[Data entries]
/-- R87: READ TANK's reply. -/
def bTank (r : Tank) (levelNow gauge : Option Nat) (gaugeStale : Bool) (variance : Option Int) (minutes : Option Nat)
    (wholeBurn remainder price : Nat) : List Byte :=
  bFlag r.set ++ n32 r.capacity ++ n32 r.floor ++ n32 r.book ++ n32 levelNow ++ n32 gauge ++ bFlag gaugeStale ++
    zOpt24 variance ++ bOpt16 minutes ++ b24 r.lastRate ++ n32 r.lastLoad ++ nLoadKind r.loadKind ++
    b56 wholeBurn ++ b16 remainder ++ b64 r.mark ++ b32 r.closedBurn ++ bFlag r.lastEstimated ++ bFlag r.dry ++
    bFlag r.overfill ++ bFlag r.estimated ++ b16 price

/-! ## Supplies, transfers and synchronism -/

def bAbc {α : Type} (put : α → List Byte) (v : Abc α) : List Byte := put v.a ++ put v.b ++ put v.c

/-- R37: the line readings of an input of an UNDEFINED supply. -/
def bLine (r : LineReading) : List Byte :=
  bFlag r.aux ++ bFlag r.voltage ++ bOpt16 r.period ++ bOpt32 r.absentSince ++ n24 r.freq

/-- R20: an input record. -/
def bInput (r : InputRec) : List Byte :=
  nNumber r.source ++ bFlag r.faulted ++ bFlag r.aux ++ bFlag r.voltage ++ bOpt16 r.period ++ bOpt32 r.absentSince

def bTiming (t : Timing) : List Byte :=
  b16 t.deadTime ++ b16 t.confirm ++ b16 t.tripConfirm ++ b16 t.overlap ++ b8 t.settleTime ++ b16 t.settleWindow

/-- R37: READ SUPPLY's reply: the fields of R19 but the inputs, the demand, the inputs, the last restore status and the
status word. -/
def bSupply (r : Supply) (demand : Nat) (freqs : Abc (Option Nat)) (word : Word) : List Byte :=
  bFlag r.defined ++ nInput r.home ++ bFlag r.autoRestore ++ bFlag r.returnHome ++ bFlag r.showHold ++
    bTiming r.timing ++ b8 (supplyStateCode r.state) ++ nInput r.closed ++ nNumber r.record ++ bTicket r.ticket ++
    bFlag r.restoreWaiting ++ b32 r.dark ++ b32 demand ++
    bInput r.inputs.a ++ n24 freqs.a ++ bInput r.inputs.b ++ n24 freqs.b ++ bInput r.inputs.c ++ n24 freqs.c ++
    n8 (r.lastRestore.map statusCode) ++ b32 word.toNat

/-- R39: who asked for a transfer: its kind, its number and whether the station has been removed. SUPPLY has no number,
and only a station can be removed: the number byte of SUPPLY, and the removed byte of every originator but a station, are
there and 0 (DESIGN CHOICE, log entry 6). -/
def bOriginator : Originator → List Byte
  | .station n gone => bName "STATION" ++ b8 n.1 ++ bFlag gone
  | .watch w => bName "WATCH" ++ b8 w.1 ++ bFlag false
  | .supply => bName "SUPPLY" ++ b8 0 ++ bFlag false
  | .unload d => bName "UNLOAD" ++ b8 d.1 ++ bFlag false
  | .returnHome d => bName "RETURN" ++ b8 d.1 ++ bFlag false

def bSyncState : SyncState → List Byte
  | .free => bName "FREE"
  | .measuring => bName "MEASURING"
  | .inStep => bName "IN_STEP"

/-- R66, R71: a measurement, none where it is invalid: valid, and its three figures, each or none. -/
def bMeasurement (m : Option Measurement) : List Byte :=
  bFlag m.isSome ++ zOpt16 (m.map (·.slip)) ++ zOpt16 (m.map (·.phase)) ++ n24 (m.map (·.volts))

/-- R74: what SYN holds for a transfer in SYNC, but for the channel's number. -/
def bChannel (k : SyncChan) : List Byte :=
  bSyncState k.state ++ bOpt32 k.grantTime ++ b8 k.originCount ++ b8 k.targetCount ++ b8 k.run ++
    b16 k.measurements ++ bMaybe bMeasurement k.last

/-- R39, R64, R74: READ TRANSFER's reply. An empty slot is answered UNKNOWN, so a ticket is always there; R39's field has
none in its range, and it is sent behind its presence byte as in every other reply (DESIGN CHOICE, log entry 6). -/
def bSlot (n : SupplyNo) (t : Transfer) (phaseLeft syncLeft position : Option Nat) (channel : Option SyncChan) :
    List Byte :=
  bTicket (some t.ticket) ++ bNumber n ++ nInput t.origin ++ nNumber t.originSource ++ bFlag t.originTripped ++
    b8 (inputCode t.target) ++ bNumber t.targetSource ++ b8 (modeReqCode t.modeReq) ++ b8 (modeCode t.mode) ++
    b8 t.priority ++ bOriginator t.originator ++ b8 (phaseCode t.phase) ++ n16 phaseLeft ++ n24 syncLeft ++
    n8 (t.syncChannel.map (·.1)) ++ bFlag t.overlapExpired ++ bFlag t.abortRequested ++
    n8 (t.pendingResult.map resultCode) ++ bFlag t.excursion ++ b32 t.startTime ++ bOpt32 t.endTime ++
    n8 (t.result.map resultCode) ++ n8 position ++ bMaybe bChannel channel

def bLimits (l : SyncLimits) : List Byte := b16 l.slip ++ b8 l.phase ++ b8 l.volts ++ b8 l.timeout

/-! ## Deliveries -/

def bUnload (e : UnloadEntry) : List Byte :=
  bNumber e.supply ++ match e.status with
    | .inFlight k => bName "IN_FLIGHT" ++ b16 k
    | .blocked why => bName "BLOCKED" ++ bOutcome why

def bMoved (e : MovedEntry) : List Byte :=
  bNumber e.supply ++ b8 (inputCode e.fromInput) ++ b8 (inputCode e.toInput)

/-- R89: a gauge field: absent, or a level or none. -/
def bGauge (v : Option (Option Nat)) : List Byte := bOpt (b32 0) n32 v

/-- R89: every field of a delivery record, in the order of its table. -/
def bDelivery (d : Delivery) : List Byte :=
  b8 d.slot.1 ++ bOpt32 d.reference ++ bNumber d.source ++ bFlag d.cold ++ b8 (deliveryCode d.state) ++
    bFlag d.unarmed ++ bFlag d.fillWhileLoaded ++ bFlag d.autoClosed ++ bFlag d.unchecked ++ b24 d.expected ++
    b8 d.armMinutes ++ b8 d.finishMinutes ++ b8 d.tolerancePm ++ b32 d.registerAtArm ++ b32 d.latestRegister ++
    bGauge d.gaugeAtOpen ++ bGauge d.gaugeAtClose ++ bOpt64 d.markAtOpen ++ bOpt64 d.markAtClose ++
    n24 d.metered ++ n56 d.burnDuring ++ zOpt24 d.gaugeRise ++ zOpt56 d.variance ++ n16 d.tolerance ++
    n24 d.credit ++ bList bUnload d.unloads ++ bFlag d.blockedReported ++ bList bMoved d.moved ++
    bOpt32 d.armTime ++ bOpt32 d.openTime ++ bOpt32 d.endTime ++ bOpt32 d.deadline

def bReturn (e : ReturnEntry) : List Byte :=
  bNumber e.supply ++ b8 (inputCode e.fromInput) ++ b8 (inputCode e.toInput) ++ bNumber e.source ++ b8 e.slot.1 ++
    b32 e.deadline ++ bTicket e.ticket ++ nOutcome e.last

/-- R100: CLOSE DELIVERY's reply. -/
def bClosed (st : DeliveryState) (unarmed fillWhileLoaded autoClosed unchecked : Bool) (metered : Option Nat)
    (variance : Option Int) (tolerance credit : Option Nat) : List Byte :=
  b8 (deliveryCode st) ++ bFlag unarmed ++ bFlag fillWhileLoaded ++ bFlag autoClosed ++ bFlag unchecked ++
    n24 metered ++ zOpt56 variance ++ n16 tolerance ++ n24 credit

/-- R106: READ DELIVERY's reply. The time left is in milliseconds, in three bytes (DESIGN CHOICE, log entry 50). -/
def bRead (active : Option Delivery) (timeLeft : Option Nat) (last : Option Delivery) (returns : List ReturnEntry)
    (fillClosed : Bool) : List Byte :=
  bMaybe bDelivery active ++ n24 timeLeft ++ bMaybe bDelivery last ++ bList bReturn returns ++ bFlag fillClosed

/-! ## Metering, settlement and watches -/

/-- R108: a channel's fields before its timer readings, and behind them. -/
def bChanHead (k : Chan) : List Byte :=
  bFlag k.defined ++ nNumber k.supply ++ n8 (k.account.map (·.1)) ++ b16 k.wh ++ b8 k.width ++ bFlag k.line

def bChanTail (k : Chan) : List Byte :=
  k.bins.flatMap b16 ++ b32 k.energy ++ b32 k.lastEnergy ++ bFlag k.noise ++ b16 k.discarded ++ bFlag k.saturated

/-- R117: a channel's fields but its timer readings. -/
def bChan (k : Chan) : List Byte := bChanHead k ++ bFlag k.discardMark ++ bChanTail k

/-- R110: a channel's fields as now written, the two timer readings among them: R117 alone leaves them out (DESIGN
CHOICE, log entry 6). -/
def bChanWritten (k : Chan) : List Byte :=
  bChanHead k ++ bOpt32 k.pulseStart ++ bFlag k.discardMark ++ bOpt32 k.lastFall ++ bChanTail k

/-- R170: a bank's five figures and SATURATED. -/
def bBank (b : BankRec) : List Byte :=
  b32 b.energy ++ b32 b.unsourced ++ b32 b.charge ++ b32 b.dark ++ b32 b.count ++ bFlag b.saturated

def bBankHeader (h : BankHeader) : List Byte := b8 (bankStateCode h.state) ++ bOpt32 h.start ++ bOpt32 h.ends

def bClock (c : Clock) : List Byte :=
  b32 c.time ++ b8 c.minutes ++ n8 c.pendingMinutes ++ b32 c.index ++ b32 c.serial ++ b32 c.start ++
    b40 c.nextBoundary ++ b32 c.ticks

def bOpenRecord (r : OpenRecord) : List Byte :=
  b32 r.serial ++ b32 r.index ++ bFlag r.hire ++ bFlag r.burn ++ bFlag r.matrix ++ bFlag r.dark

def bFigures (f : SourceFigures) : List Byte :=
  b32 f.burn ++ b64 f.hire ++ b32 f.cost ++ b40 f.energy ++ b8 f.residue ++ bFlag f.costSaturated

/-- R129: the last-settled figures. -/
def bSettled (r : Settled) : List Byte :=
  b32 r.index ++ b32 r.serial ++ b32 r.start ++ b32 r.endTime ++ b32 r.ticks ++ b16 r.price ++
    r.sources.toList.flatMap bFigures ++ b40 r.totalCost ++ b48 r.totalEnergy ++ b40 r.totalUnsourced ++
    b16 r.totalResidue ++ r.dark.toList.flatMap b32

/-- R137: an operand's kind and index; a kind of 0xFF is none (R167). Behind that kind the index byte is there and 0
(DESIGN CHOICE, log entry 6). -/
def bOperand (o : Option Operand) : List Byte :=
  match o with
  | none => b8 0xFF ++ b8 0
  | some o => b8 (operandCode o).1 ++ b8 (operandCode o).2

/-- R137, R148: READ WATCH's reply. R148 has a defined entry alone carry the operand's value; the reply for an undefined
entry has the field all the same, sent as absent: a presence byte of 0 and four bytes of 0 (DESIGN CHOICE, log entry
51). -/
def bWatch (r : Watch) (value : Option Word) : List Byte :=
  bFlag r.defined ++ bFlag r.armed ++ bOperand r.operand ++ b8 (condCode r.cond) ++ b32 r.threshold.toNat ++
    b32 r.hysteresis ++ b16 r.persistence ++ b8 (actionCode r.action) ++ nNumber r.supply ++ n8 r.priority ++
    b8 r.mask.toNat ++ b8 (watchStateCode r.state) ++ b16 r.counter ++ bFlag r.refusalReported ++
    bOpt32 (r.lastValue.map (·.toNat)) ++ bFlag r.lastCond ++ bTicket r.ticket ++ nOutcome r.lastStatus ++
    bOpt32 (value.map (·.toNat))

/-! ## Replies -/

/-- R166, R168, R170, R171: the bytes of a body. READ CHANNEL's sum of the demand bins, at most 60 times 65,535, is sent
in three bytes; a demand, a tank's last load and a status word in four, as wide as the figure that WCH samples (R139): the
spec gives these widths nowhere (DESIGN CHOICE, log entry 6). -/
def bBody : Body → List Byte
  | .empty => []
  | .held m => b8 m.1
  | .station m => b8 m.1
  | .attention cause remaining => bAttention cause remaining
  | .log lost first rs more => bLog lost first rs more
  | .seek cursor oldest next => b32 cursor ++ b32 oldest ++ b32 next
  | .time old new boundary index next => b32 old ++ b32 new ++ bFlag boundary ++ b32 index ++ b40 next
  | .port current pending flags => bSettings current ++ bSettings pending ++ bPortFlags flags
  | .clamps l v f g => bClamps l v f g
  | .source r available accrued word => bSource r available accrued word
  | .undefinedSupply lines => b8 (supplyStateCode .undefined) ++ bAbc bLine lines
  | .supply r demand freqs word => bSupply r demand freqs word
  | .accepted k x m => b16 k ++ b8 (inputCode x) ++ b8 (modeCode m)
  | .slot n t phaseLeft syncLeft position channel => bSlot n t phaseLeft syncLeft position channel
  | .limits l => bLimits l
  | .tankSet book levelNow held => b32 book ++ b32 levelNow ++ bFlag held
  | .price old new => b16 old ++ b16 new
  | .tank r levelNow gauge gaugeStale variance minutes wholeBurn remainder price =>
    bTank r levelNow gauge gaugeStale variance minutes wholeBurn remainder price
  | .armed d st r overfill => b8 d.1 ++ b8 (deliveryCode st) ++ b32 r ++ bFlag overfill
  | .metered q => b32 q
  | .closed st u l a x metered variance tolerance credit => bClosed st u l a x metered variance tolerance credit
  | .delivery active timeLeft last returns fill => bRead active timeLeft last returns fill
  | .channelSet k => bChanWritten k
  | .undefinedChannel line energy last => bFlag false ++ bFlag line ++ b32 energy ++ b32 last
  | .channel k sum demand record cells =>
    bChan k ++ b24 sum ++ b32 demand ++ nNumber record ++ cells.toList.flatMap b32
  | .interval l pending => b8 l ++ n8 pending
  | .period k pending => b8 (bankCode k) ++ bFlag pending
  | .account ref k st e b le lu lc ld index serial pending =>
    bOpt32 ref ++ b8 (bankCode k) ++ bOpt32 st ++ bOpt32 e ++ bBank b ++ b40 le ++ b40 lu ++ b40 lc ++ b40 ld ++
      b32 index ++ b32 serial ++ bFlag pending
  | .settlement clock bankA bankB pending records settled =>
    bClock clock ++ bBankHeader bankA ++ bBankHeader bankB ++ bFlag pending ++ bList bOpenRecord records ++
      bMaybe bSettled settled
  | .armedWatches mask => b32 mask.toNat
  | .watch r value => bWatch r value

[Exercise description] When you answer, output each line of the data exactly as given, from its first line up to and including the one with "zOpt24 variance ++".

[Answer space]
/-- R87: READ TANK's reply. -/
def bTank (r : Tank) (levelNow gauge : Option Nat) (gaugeStale : Bool) (variance : Option Int) (minutes : Option Nat)
    (wholeBurn remainder price : Nat) : List Byte :=
  bFlag r.set ++ n32 r.capacity ++ n32 r.floor ++ n32 r.book ++ n32 levelNow ++ n32 gauge ++ bFlag gaugeStale ++
    zOpt24 variance ++ bOpt16 minutes ++ b24 r.lastRate ++ n32 r.lastLoad ++ nLoadKind r.loadKind ++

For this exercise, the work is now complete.